THE RESISTANCE of the teachers is bringing some badly needed energy and important lessons to the labor movement.

The success of the teachers' strike in West Virginia showed the potential for others to use the strike weapon, even in a "right-to-work" state. Oklahoma could be the next stop, with educators preparing for an April 2 strike date.

The importance of individuals having the courage to take a stand and bring others along with them is being proven again in Oklahoma, as it was in West Virginia.

As West Virginia teacher Katie Endicott said in a Socialist Worker interview, "Someone has to start the spark, and the spark has to be fanned into a flame. But once it's fanned into a flame, you're not going to be able to put it out."

What happened in West Virginia fits with the long and often unpredictable history of the U.S. labor movement, in which there can be extended periods of seeming quiet interrupted by fierce battles, where there is no guarantee of victory.

SocialistWorker.org contributor Sharon Smith, author of Subterranean Fire: A History of Working-Class Radicalism in the United States, summed up the pattern in an interview for the upcoming paper edition of SW that will be published online later this week:

[A]s we can see from the experience of West Virginia, periods of "labor peace" don't necessarily indicate working-class satisfaction with the status quo.
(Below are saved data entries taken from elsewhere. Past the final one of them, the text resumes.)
-- ==== Sys2Proof/Machine/Ops.lean ====
section
/-!
DEFINITION. The named operations every family shares: causes, partitions, address checks and protection, the frame table,
the touched-target mask, instruction fetch, parking and resuming, retiring a bundle, taking a trap and starting a kill.
-/
namespace Sys2Proof.Machine

/-! Causes (R364). -/

/-- ILLEGAL_OP. -/
def Cause.illegalOp : Nat := 0x01
/-- EXT_UNCLAIMED. -/
def Cause.extUnclaimed : Nat := 0x02
/-- BAD_TARGET. -/
def Cause.badTarget : Nat := 0x03
/-- MISALIGNED_PAIR. -/
def Cause.misalignedPair : Nat := 0x04
/-- PENDING_READ. -/
def Cause.pendingRead : Nat := 0x05
/-- PENDING_WRITE. -/
def Cause.pendingWrite : Nat := 0x06
/-- PRIVILEGED. -/
def Cause.privileged : Nat := 0x07
/-- MISALIGNED. -/
def Cause.misaligned : Nat := 0x08
/-- PROTECTION. -/
def Cause.protection : Nat := 0x09
/-- TRANSLATION. -/
def Cause.translation : Nat := 0x0A
/-- OBJ_TYPE. -/
def Cause.objType : Nat := 0x0B
/-- OBJ_STORE. -/
def Cause.objStore : Nat := 0x0C
/-- OBJ_WAITFULL. -/
def Cause.objWaitfull : Nat := 0x0D
/-- MX_CMD. -/
def Cause.mxCmd : Nat := 0x0E
/-- CP_CMD. -/
def Cause.cpCmd : Nat := 0x0F
/-- ENGINE_ERROR. -/
def Cause.engineError : Nat := 0x10
/-- SINGULAR_BLOCK. -/
def Cause.singularBlock : Nat := 0x11
/-- SCOPE_MISMATCH. -/
def Cause.scopeMismatch : Nat := 0x12
/-- WATCHDOG. -/
def Cause.watchdog : Nat := 0x13
/-- ABSENT_CORE. -/
def Cause.absentCore : Nat := 0x14
/-- SOFT_TRAP. -/
def Cause.softTrap : Nat := 0x15
/-- PARITY_KILL. -/
def Cause.parityKill : Nat := 0x16
/-- TWIN_MISMATCH. -/
def Cause.twinMismatch : Nat := 0x17
/-- KILLED. -/
def Cause.killed : Nat := 0x18
/-- DOMAIN. -/
def Cause.domain : Nat := 0x19
/-- QUOTA. -/
def Cause.quota : Nat := 0x1A

/-- A cause with the value TVAL receives. -/
abbrev Trap := Nat × Word

/-- The causes that start the kill sequence (R364). -/
def Cause.fatal (c : Nat) : Bool :=
  c == Cause.translation || c == Cause.parityKill || c == Cause.twinMismatch || c == Cause.killed

/-- The causes a user context may have delegated to it (R364), as a mask for TDELEG (R368). -/
def delegable : BitVec 32 :=
  [0x0D, 0x0E, 0x0F, 0x10, 0x11, 0x12, 0x13, 0x15].foldl (fun m c => m ||| ((1 : BitVec 32) <<< c)) 0

/-! Partitions. -/

/-- The enabled partition that holds a cluster (R129, R130). -/
def State.partOfCluster (s : State) (cl : Nat) : Option Nat :=
  (s.parts.find? fun p => p.2.enable && p.2.clusters.getLsbD cl).map (·.1)

/-- The enabled partition of a core. -/
def State.partOfCore (s : State) (core : Nat) : Option Nat := s.partOfCluster (clusterOf core)

/-- The clusters of a partition, in ascending physical order (R7, R131). -/
def Partition.clusterList (p : Partition) : List Nat := (List.range 128).filter fun c => p.clusters.getLsbD c

/-- The cores of a partition, in partition-relative order (R131). -/
def Partition.coreList (p : Partition) : List Nat :=
  p.clusterList.flatMap fun c => (List.range 8).map fun k => 8 * c + k

/-- The cores of the partition of a core; none when no partition is in service there. -/
def State.coresOf (s : State) (core : Nat) : List Nat :=
  match s.partOfCore core with
  | none => []
  | some v => (s.part v).coreList

/-- A domain of the partition: DOMBASE to DOMBASE + DOMCOUNT − 1 (R129). -/
def Partition.hasDomain (p : Partition) (d : Nat) : Bool :=
  decide (p.domBase.toNat ≤ d) && decide (d < p.domBase.toNat + p.domCount.toNat)

/-- A domain of the partition of a core. -/
def State.domainOk (s : State) (core d : Nat) : Bool :=
  match s.partOfCore core with
  | none => false
  | some v => (s.part v).hasDomain d

/-! Time. -/

/-- The clock in MHz: it steps by 50 MHz below 1.8 GHz (R455). -/
def State.mhz (s : State) : Nat := 1800 - 50 * s.assay.clock

/-- How far a die's timebase has come since timeAt, in 1/mhz ns; below 0 while it is held (R146). -/
def State.timeCount (s : State) (die : Nat) : Int := (((s.cycle - (s.die die).timeAt) * 1000 : Nat) : Int) + (s.die die).timeFrac

/-- The whole ticks of that. -/
def State.timeTicks (s : State) (die : Nat) : Nat := (s.timeCount die / s.mhz).toNat

/-- The timebase of a die (R146): 1 ns ticks, set at cycle timeAt. -/
def State.time (s : State) (die : Nat) : Word :=
  if (s.die die).timeSet then (s.die die).timeBase + word (s.timeTicks die) else 0

/-- The part of a tick beyond the timebase's value. -/
def State.timeRest (s : State) (die : Nat) : Int := s.timeCount die - s.mhz * s.timeTicks die

/-- A die's timebase counts on from a value, with so much of a tick beyond it (R146). -/
def State.setTime (s : State) (die : Nat) (t : Word) (frac : Int) : State :=
  s.modDie die fun d => { d with timeBase := t, timeAt := s.cycle, timeFrac := frac }

/-- The cycles of a number of nanoseconds at the present clock (R455). DESIGN CHOICE, notes/assumptions/41.md. -/
def State.cyclesOf (s : State) (ns : Nat) : Nat := (ns * s.mhz + 999) / 1000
Usually, it is very much the opposite...From the outside, even though the labor movement seems calm, working-class lives have been upended to the point that the class struggle provides the only possible way to move forward.

For this or any struggle to advance past a certain point, it's important for those committed to it to draw the lessons of what has worked and what hasn't, in preparation for future battles.

Throughout four decades of existence, Socialist Worker and the organization that publishes it, the International Socialist Organization, have been dedicated to organizing support for workers' struggles--from the miners fights of 1977-78 to the Illinois War Zone battles of 1994-95, to the national UPS strike in 1997 and more--and drawing out the lessons for our movement.

Now, as Smith points out, the West Virginia teachers have "answered a question that has been haunting many of us--namely, after so many years, how can long-standing working-class traditions be transmitted to those who came of age in the last four decades, and have never had the opportunity to experience the highs and the lows of the class struggle that were once commonplace among workers?"

That answer came from an unexpected place--so-called "Trump country" dismissed by the media as a reactionary backwater. Similarly, socialists will be prepared to be part of whatever comes around the corner, in whatever arena of struggle it appears.

No one would have predicted that gun violence would inspire probably the most widespread school walkouts in at least a generation. Similarly, no one guessed that bitter anger at sexual violence and its perpetrators would take the shape of the #MeToo campaign and renewed activism around women's rights.

We don't know exactly how these struggles in our schools will shape up. But what we've learned already is that schools don't have to be places where corporate "reformers" like DeVos can make a buck off of privatization, where teachers are scapegoated, and where students live in terror of a mass shooting or are corralled like criminals under armed guards.

We've learned that students, teachers and their protests can start to transform schools into places where we can expect real learning, dignity and respect.